The companies involved will bear the brunt of the cost by donating medication. The ministry will cover the cost of blood tests and follow-up checks, while the Israel AIDS Task Force, as the organization active in the field, will be responsible for updating patient and carrier lists as well as distributing medication.
According to professor Gruto, “the goal is that within two years, in early 2016, the treatment will be funded and distributed solely by the Health Ministry, without the pharmaceutical companies. The cost is about 10 million shekels per year.”
The deadline comes from the pharmaceutical companies as well, as they have committed to provide medication for the program for two years only.
This is the first time that the Health Ministry, which is responsible for monitoring the pharmaceutical companies, has approached them for assistance in such an endeavor.
According to one senior Health Ministry official, the undertaking is problematic for a number of reasons. “It looks bad that the ministry is requesting valuable products from the pharmaceutical companies. It really pays off for the companies, as they are getting incredible PR through the Health Ministry, and, in addition, they can expect that the ministry will be more lenient the next time they have a problem,” said the official, who also questioned the movies behind the project.

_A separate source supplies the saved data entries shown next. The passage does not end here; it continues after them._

-- ==== Sys2Proof/Word.lean ====
section
/-! DEFINITION. The word types of CORE: `u32`, `u8`, `u64` of spec/00_scope.md R8, the 41-bit HA word of
spec/30_encoding.md R63, and the 16-word arrays of spec/00_scope.md R6. Their arithmetic is BitVec's: `+` is modulo
2^32 (2^64), `^^^` is exclusive or, `<<<` and `>>>` are logical shifts (R9). -/

namespace Sys2Proof

/-- `u32` (R8): a register, a state word, a bus word. -/
abbrev Word := BitVec 32

/-- `u8` (R8). -/
abbrev Byte := BitVec 8

/-- `u64` (R8): the block counter. -/
abbrev Counter := BitVec 64

/-- One host access to CORE's window, described in 41 bits (R63). -/
abbrev HaWord := BitVec 41

/-- Sixteen 32-bit words: a CipherState or a lane's working words (R6 `STATE_WORDS`). -/
abbrev Words := Vector Word 16

/-- The 64 bytes of one block (R6 `BLOCK_BYTES`). -/
abbrev Block := Vector Byte 64

end Sys2Proof
end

“If the goal is that these sick patients will be less contagious, meaning, to protect the health of Israel’s citizens – then the ministry should be funding it. If the goal is to take care of those without status, the then question remains – why just for AIDS? Why not regulate medical status for everyone?”
Professor Roni Gamso, Director General of the Health Ministry, staunchly denies these claims. “Israel’s policy regarding migrant works is that the public health law does not apply to them, except in cases of emergency treatment. Regardless, we’re striving to provide some healthcare services for them, for many reasons, including the health of the general public.
Currently, pharmaceutical companies are donating medication for roughly 50 patients through the Israel AIDS Task Force, and we’re trying to broaden that effort. There is no issue of influence over the companies, and all those who know me know that I’m not considered a great friend of the pharmaceutical companies, and any company that doesn’t wish to participate is welcome to leave at any time."